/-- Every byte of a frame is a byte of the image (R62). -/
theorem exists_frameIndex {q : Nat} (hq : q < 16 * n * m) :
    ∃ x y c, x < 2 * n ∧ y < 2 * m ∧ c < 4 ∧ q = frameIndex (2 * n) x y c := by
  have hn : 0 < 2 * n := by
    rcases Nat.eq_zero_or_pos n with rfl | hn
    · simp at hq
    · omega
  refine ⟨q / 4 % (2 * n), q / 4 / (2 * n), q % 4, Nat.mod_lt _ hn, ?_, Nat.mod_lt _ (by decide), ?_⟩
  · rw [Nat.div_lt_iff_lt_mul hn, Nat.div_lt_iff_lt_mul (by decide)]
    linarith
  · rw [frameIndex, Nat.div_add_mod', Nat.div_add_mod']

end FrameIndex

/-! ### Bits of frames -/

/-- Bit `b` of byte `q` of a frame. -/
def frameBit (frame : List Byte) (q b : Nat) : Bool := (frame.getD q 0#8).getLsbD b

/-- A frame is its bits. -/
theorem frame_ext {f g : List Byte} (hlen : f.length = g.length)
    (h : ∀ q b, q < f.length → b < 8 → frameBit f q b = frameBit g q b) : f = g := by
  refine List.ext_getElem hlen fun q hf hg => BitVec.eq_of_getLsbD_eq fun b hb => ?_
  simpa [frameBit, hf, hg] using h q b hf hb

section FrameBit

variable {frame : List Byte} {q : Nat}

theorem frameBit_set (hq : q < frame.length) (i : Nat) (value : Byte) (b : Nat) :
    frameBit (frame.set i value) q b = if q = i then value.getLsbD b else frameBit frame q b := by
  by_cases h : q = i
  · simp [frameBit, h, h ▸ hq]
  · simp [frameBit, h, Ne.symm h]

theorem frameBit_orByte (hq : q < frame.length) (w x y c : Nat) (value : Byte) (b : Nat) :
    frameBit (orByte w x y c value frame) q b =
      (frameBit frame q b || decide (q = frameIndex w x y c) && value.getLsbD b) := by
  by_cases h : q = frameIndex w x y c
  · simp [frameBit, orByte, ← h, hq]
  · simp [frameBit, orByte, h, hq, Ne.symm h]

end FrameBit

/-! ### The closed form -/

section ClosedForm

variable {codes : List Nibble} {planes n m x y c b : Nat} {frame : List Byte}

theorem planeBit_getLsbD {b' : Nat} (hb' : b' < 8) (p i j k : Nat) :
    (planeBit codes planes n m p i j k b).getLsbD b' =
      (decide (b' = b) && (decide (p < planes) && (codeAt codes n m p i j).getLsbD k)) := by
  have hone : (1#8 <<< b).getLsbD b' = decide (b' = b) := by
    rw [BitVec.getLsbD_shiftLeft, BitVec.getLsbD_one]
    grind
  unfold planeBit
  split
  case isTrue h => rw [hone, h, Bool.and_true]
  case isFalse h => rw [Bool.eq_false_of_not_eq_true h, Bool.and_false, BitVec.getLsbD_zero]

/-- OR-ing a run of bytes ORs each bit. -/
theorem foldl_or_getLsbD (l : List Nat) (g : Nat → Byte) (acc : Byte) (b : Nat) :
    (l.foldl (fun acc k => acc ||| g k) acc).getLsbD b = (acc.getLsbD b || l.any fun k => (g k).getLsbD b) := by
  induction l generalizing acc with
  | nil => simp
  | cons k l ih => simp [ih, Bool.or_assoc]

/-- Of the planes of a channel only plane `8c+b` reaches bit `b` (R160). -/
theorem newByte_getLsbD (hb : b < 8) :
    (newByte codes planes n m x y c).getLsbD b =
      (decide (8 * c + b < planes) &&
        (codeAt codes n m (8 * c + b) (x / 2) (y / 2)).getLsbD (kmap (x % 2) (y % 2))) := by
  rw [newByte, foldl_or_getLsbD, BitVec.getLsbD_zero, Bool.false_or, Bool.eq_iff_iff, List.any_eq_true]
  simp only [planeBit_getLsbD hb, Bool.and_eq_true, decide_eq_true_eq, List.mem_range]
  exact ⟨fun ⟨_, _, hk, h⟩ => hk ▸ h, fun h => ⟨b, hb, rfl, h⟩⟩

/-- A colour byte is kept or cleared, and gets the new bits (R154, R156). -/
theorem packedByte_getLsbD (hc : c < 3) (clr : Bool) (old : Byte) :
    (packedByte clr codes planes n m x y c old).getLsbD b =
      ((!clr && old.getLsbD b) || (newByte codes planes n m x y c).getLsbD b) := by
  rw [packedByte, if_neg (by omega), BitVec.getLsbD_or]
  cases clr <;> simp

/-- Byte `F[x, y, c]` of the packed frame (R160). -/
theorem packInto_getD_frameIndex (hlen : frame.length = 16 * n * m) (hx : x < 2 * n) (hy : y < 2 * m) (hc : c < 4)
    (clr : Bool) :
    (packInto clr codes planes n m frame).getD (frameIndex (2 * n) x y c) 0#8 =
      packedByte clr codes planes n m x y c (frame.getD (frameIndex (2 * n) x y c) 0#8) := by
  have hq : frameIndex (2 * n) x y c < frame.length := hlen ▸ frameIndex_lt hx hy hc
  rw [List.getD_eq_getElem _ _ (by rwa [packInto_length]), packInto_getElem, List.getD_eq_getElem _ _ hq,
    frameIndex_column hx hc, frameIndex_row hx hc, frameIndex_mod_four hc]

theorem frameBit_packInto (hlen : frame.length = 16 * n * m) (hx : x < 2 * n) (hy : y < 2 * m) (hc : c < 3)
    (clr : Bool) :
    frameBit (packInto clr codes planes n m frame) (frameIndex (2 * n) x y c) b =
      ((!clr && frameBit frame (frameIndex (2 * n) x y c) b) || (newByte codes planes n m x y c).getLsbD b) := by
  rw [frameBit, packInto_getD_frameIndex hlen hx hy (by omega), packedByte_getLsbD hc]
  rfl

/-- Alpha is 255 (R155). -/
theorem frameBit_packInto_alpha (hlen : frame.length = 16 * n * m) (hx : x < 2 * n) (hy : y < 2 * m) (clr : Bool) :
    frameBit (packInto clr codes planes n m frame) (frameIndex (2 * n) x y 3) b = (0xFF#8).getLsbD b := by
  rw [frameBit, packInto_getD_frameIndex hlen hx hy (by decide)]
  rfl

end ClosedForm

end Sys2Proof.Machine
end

::::::

Set down the lines of the listing word for word, from its first line through the line containing "of frames -/". Both of those lines belong in the answer, and no others do.

ANSWER TO THE EXERCISE
/-- Every byte of a frame is a byte of the image (R62). -/
theorem exists_frameIndex {q : Nat} (hq : q < 16 * n * m) :
    ∃ x y c, x < 2 * n ∧ y < 2 * m ∧ c < 4 ∧ q = frameIndex (2 * n) x y c := by
  have hn : 0 < 2 * n := by
    rcases Nat.eq_zero_or_pos n with rfl | hn
    · simp at hq
    · omega
  refine ⟨q / 4 % (2 * n), q / 4 / (2 * n), q % 4, Nat.mod_lt _ hn, ?_, Nat.mod_lt _ (by decide), ?_⟩
  · rw [Nat.div_lt_iff_lt_mul hn, Nat.div_lt_iff_lt_mul (by decide)]
    linarith
  · rw [frameIndex, Nat.div_add_mod', Nat.div_add_mod']

end FrameIndex

/-! ### Bits of frames -/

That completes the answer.